Is it expected that the user triggers this everytime they want to use {marginaleffects} with {mmrm}? This does not seem to be the case for other extensions.

My test case is

library(mmrm)
fit <- mmrm(
  formula = FEV1 ~ RACE + SEX + ARMCD * AVISIT + us(AVISIT | USUBJID),
  data = fev_data
)
predictions(fit, newdata = insight::get_data(fit))

Also tagging @lang-benjamin @danielinteractive

kkmann · 2024-01-10T11:16:04Z

Currently my test case fails irrespective of me setting

options("marginaleffects_model_classes" = "mmrm")

or not.

Error: Unable to compute predicted values with this model. You can try to supply a
  different dataset to the `newdata` argument.
  
  Bug Tracker: https://github.com/vincentarelbundock/marginaleffects/issues

I did not open a separate issue in the bug tracker since this is likely a bug caused by my faulty implementation of the {mmrm} interface.

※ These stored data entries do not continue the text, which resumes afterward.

-- ==== Sys2Proof/Machine/Dispatch.lean ====
section
/-! DEFINITION. One arm for each operation of the two blocks. -/

namespace Sys2Proof.Machine

def exec (i : Instr) (s : State) : Host.Outcome State Fault Refusal :=
  match i with
  | .sRGcr sz => Sys2Proof.Machine.execSRGcr sz s
  | .sWGcr sz data => Sys2Proof.Machine.execSWGcr sz data s
  | .sRTcr sz => Sys2Proof.Machine.execSRTcr sz s
  | .sWTcr sz data => Sys2Proof.Machine.execSWTcr sz data s
  | .sRIer sz => Sys2Proof.Machine.execSRIer sz s
  | .sWIer sz data => Sys2Proof.Machine.execSWIer sz data s
  | .sRIsr sz => Sys2Proof.Machine.execSRIsr sz s
  | .sWIsr sz data => Sys2Proof.Machine.execSWIsr sz data s
  | .sRFcr sz => Sys2Proof.Machine.execSRFcr sz s
  | .sWFcr sz data => Sys2Proof.Machine.execSWFcr sz data s
  | .sRFsr sz => Sys2Proof.Machine.execSRFsr sz s
  | .sWFsr sz data => Sys2Proof.Machine.execSWFsr sz data s
  | .sRWcr sz => Sys2Proof.Machine.execSRWcr sz s
  | .sWWcr sz data => Sys2Proof.Machine.execSWWcr sz data s
  | .sRCcr sz => Sys2Proof.Machine.execSRCcr sz s
  | .sWCcr sz data => Sys2Proof.Machine.execSWCcr sz data s
  | .sRMbc sz => Sys2Proof.Machine.execSRMbc sz s
  | .sWMbc sz data => Sys2Proof.Machine.execSWMbc sz data s
  | .sRMtc sz => Sys2Proof.Machine.execSRMtc sz s
  | .sWMtc sz data => Sys2Proof.Machine.execSWMtc sz data s
  | .sRBcc sz => Sys2Proof.Machine.execSRBcc sz s
  | .sWBcc sz data => Sys2Proof.Machine.execSWBcc sz data s
  | .sRDmactl sz => Sys2Proof.Machine.execSRDmactl sz s
  | .sWDmactl sz data => Sys2Proof.Machine.execSWDmactl sz data s
  | .sRTxd sz => Sys2Proof.Machine.execSRTxd sz s
  | .sWTxd sz data => Sys2Proof.Machine.execSWTxd sz data s
  | .sRRxd sz => Sys2Proof.Machine.execSRRxd sz s
  | .sWRxd sz data => Sys2Proof.Machine.execSWRxd sz data s
  | .sRUnknown sz off => Sys2Proof.Machine.execSRUnknown sz off s
  | .sWUnknown sz off data => Sys2Proof.Machine.execSWUnknown sz off data s
  | .cRRstCtrl0 => Sys2Proof.Machine.execCRRstCtrl0 s
  | .cWRstCtrl0 data => Sys2Proof.Machine.execCWRstCtrl0 data s
  | .cRRstCtrl1 => Sys2Proof.Machine.execCRRstCtrl1 s
  | .cWRstCtrl1 data => Sys2Proof.Machine.execCWRstCtrl1 data s
  | .cRRstCtrl2 => Sys2Proof.Machine.execCRRstCtrl2 s
  | .cWRstCtrl2 data => Sys2Proof.Machine.execCWRstCtrl2 data s
  | .cRRstCtrl3 => Sys2Proof.Machine.execCRRstCtrl3 s
  | .cWRstCtrl3 data => Sys2Proof.Machine.execCWRstCtrl3 data s
  | .cRCtrl0 => Sys2Proof.Machine.execCRCtrl0 s
  | .cWCtrl0 data => Sys2Proof.Machine.execCWCtrl0 data s
  | .cRCtrl1 => Sys2Proof.Machine.execCRCtrl1 s
  | .cWCtrl1 data => Sys2Proof.Machine.execCWCtrl1 data s
  | .cRCtrl2 => Sys2Proof.Machine.execCRCtrl2 s
  | .cWCtrl2 data => Sys2Proof.Machine.execCWCtrl2 data s
  | .cRCtrl3 => Sys2Proof.Machine.execCRCtrl3 s
  | .cWCtrl3 data => Sys2Proof.Machine.execCWCtrl3 data s
  | .cRStatus0 => Sys2Proof.Machine.execCRStatus0 s
  | .cWStatus0 data => Sys2Proof.Machine.execCWStatus0 data s
  | .cRStatus1 => Sys2Proof.Machine.execCRStatus1 s
  | .cWStatus1 data => Sys2Proof.Machine.execCWStatus1 data s
  | .cRStatus2 => Sys2Proof.Machine.execCRStatus2 s
  | .cWStatus2 data => Sys2Proof.Machine.execCWStatus2 data s
  | .cRStatus3 => Sys2Proof.Machine.execCRStatus3 s
  | .cWStatus3 data => Sys2Proof.Machine.execCWStatus3 data s
  | .cRGenCtrl => Sys2Proof.Machine.execCRGenCtrl s
  | .cWGenCtrl data => Sys2Proof.Machine.execCWGenCtrl data s
  | .cRSuperStandby => Sys2Proof.Machine.execCRSuperStandby s
  | .cWSuperStandby data => Sys2Proof.Machine.execCWSuperStandby data s
  | .cREntryAddr => Sys2Proof.Machine.execCREntryAddr s
  | .cWEntryAddr data => Sys2Proof.Machine.execCWEntryAddr data s
  | .cRPwroffGating => Sys2Proof.Machine.execCRPwroffGating s
  | .cWPwroffGating data => Sys2Proof.Machine.execCWPwroffGating data s
  | .cRPsw0 => Sys2Proof.Machine.execCRPsw0 s
  | .cWPsw0 data => Sys2Proof.Machine.execCWPsw0 data s
  | .cRPsw1 => Sys2Proof.Machine.execCRPsw1 s
  | .cWPsw1 data => Sys2Proof.Machine.execCWPsw1 data s
  | .cRPsw2 => Sys2Proof.Machine.execCRPsw2 s
  | .cWPsw2 data => Sys2Proof.Machine.execCWPsw2 data s
  | .cRPsw3 => Sys2Proof.Machine.execCRPsw3 s
  | .cWPsw3 data => Sys2Proof.Machine.execCWPsw3 data s
  | .cRPswDelay => Sys2Proof.Machine.execCRPswDelay s
  | .cWPswDelay data => Sys2Proof.Machine.execCWPswDelay data s
  | .cRCfgDelay => Sys2Proof.Machine.execCRCfgDelay s
  | .cWCfgDelay data => Sys2Proof.Machine.execCWCfgDelay data s
  | .cRPwrdnCfg => Sys2Proof.Machine.execCRPwrdnCfg s
  | .cWPwrdnCfg data => Sys2Proof.Machine.execCWPwrdnCfg data s
  | .cRPwrupCfg0 => Sys2Proof.Machine.execCRPwrupCfg0 s
  | .cWPwrupCfg0 data => Sys2Proof.Machine.execCWPwrupCfg0 data s
  | .cRPwrupCfg1 => Sys2Proof.Machine.execCRPwrupCfg1 s
  | .cWPwrupCfg1 data => Sys2Proof.Machine.execCWPwrupCfg1 data s
  | .cRPwrupCfg2 => Sys2Proof.Machine.execCRPwrupCfg2 s
  | .cWPwrupCfg2 data => Sys2Proof.Machine.execCWPwrupCfg2 data s
  | .cRPwrupCfg3 => Sys2Proof.Machine.execCRPwrupCfg3 s
  | .cWPwrupCfg3 data => Sys2Proof.Machine.execCWPwrupCfg3 data s
  | .cRPwrupCfg4 => Sys2Proof.Machine.execCRPwrupCfg4 s
  | .cWPwrupCfg4 data => Sys2Proof.Machine.execCWPwrupCfg4 data s
  | .cRPwrupCfg5 => Sys2Proof.Machine.execCRPwrupCfg5 s
  | .cWPwrupCfg5 data => Sys2Proof.Machine.execCWPwrupCfg5 data s
  | .cRUnimpDbgExtern => Sys2Proof.Machine.execCRUnimpDbgExtern s
  | .cWUnimpDbgExtern data => Sys2Proof.Machine.execCWUnimpDbgExtern data s
  | .cRUnimpCnt64Ctrl => Sys2Proof.Machine.execCRUnimpCnt64Ctrl s
  | .cWUnimpCnt64Ctrl data => Sys2Proof.Machine.execCWUnimpCnt64Ctrl data s
  | .cRUnimpCnt64Low => Sys2Proof.Machine.execCRUnimpCnt64Low s
  | .cWUnimpCnt64Low data => Sys2Proof.Machine.execCWUnimpCnt64Low data s
  | .cRUnimpCnt64High => Sys2Proof.Machine.execCRUnimpCnt64High s
  | .cWUnimpCnt64High data => Sys2Proof.Machine.execCWUnimpCnt64High data s
  | .cRUnknown off => Sys2Proof.Machine.execCRUnknown off s
  | .cWUnknown off data => Sys2Proof.Machine.execCWUnknown off data s

end Sys2Proof.Machine
end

vincentarelbundock · 2024-01-10T15:49:14Z

Thanks for taking the time to do this, I really appreciate it!

The options() call is only necessary for temporary user-defined models. When we merge support in marginaleffects itself, we can do the following:

Add the package to the permanent list of supported models, to avoid calling options() in every session: R/sanitize_model.R
Add the package to the vignette of supported models by editing: data-raw/supported_models.csv
Add a bullet point to the news file: NEWS.md

Does your example work when you just supply data frame directly: newdata=fev_data?

lang-benjamin · 2024-01-11T08:05:00Z

Thanks, just adding some thoughts here.

Does your example work when you just supply data frame directly: newdata=fev_data?
Yes, that should work (fev_data has missings for the response and there will then be predictions for it).

The question to me is what the general default strategy regarding missing data should be. The element model$data will not omit missing data, whereas insight:get_data(model) will omit it (i.e. it uses the actual data used to fit the model). If we are interested in the actual data that was used to fit the model, instead of insight::get_data one could just use model.frame(model). This would not rely on the insight package.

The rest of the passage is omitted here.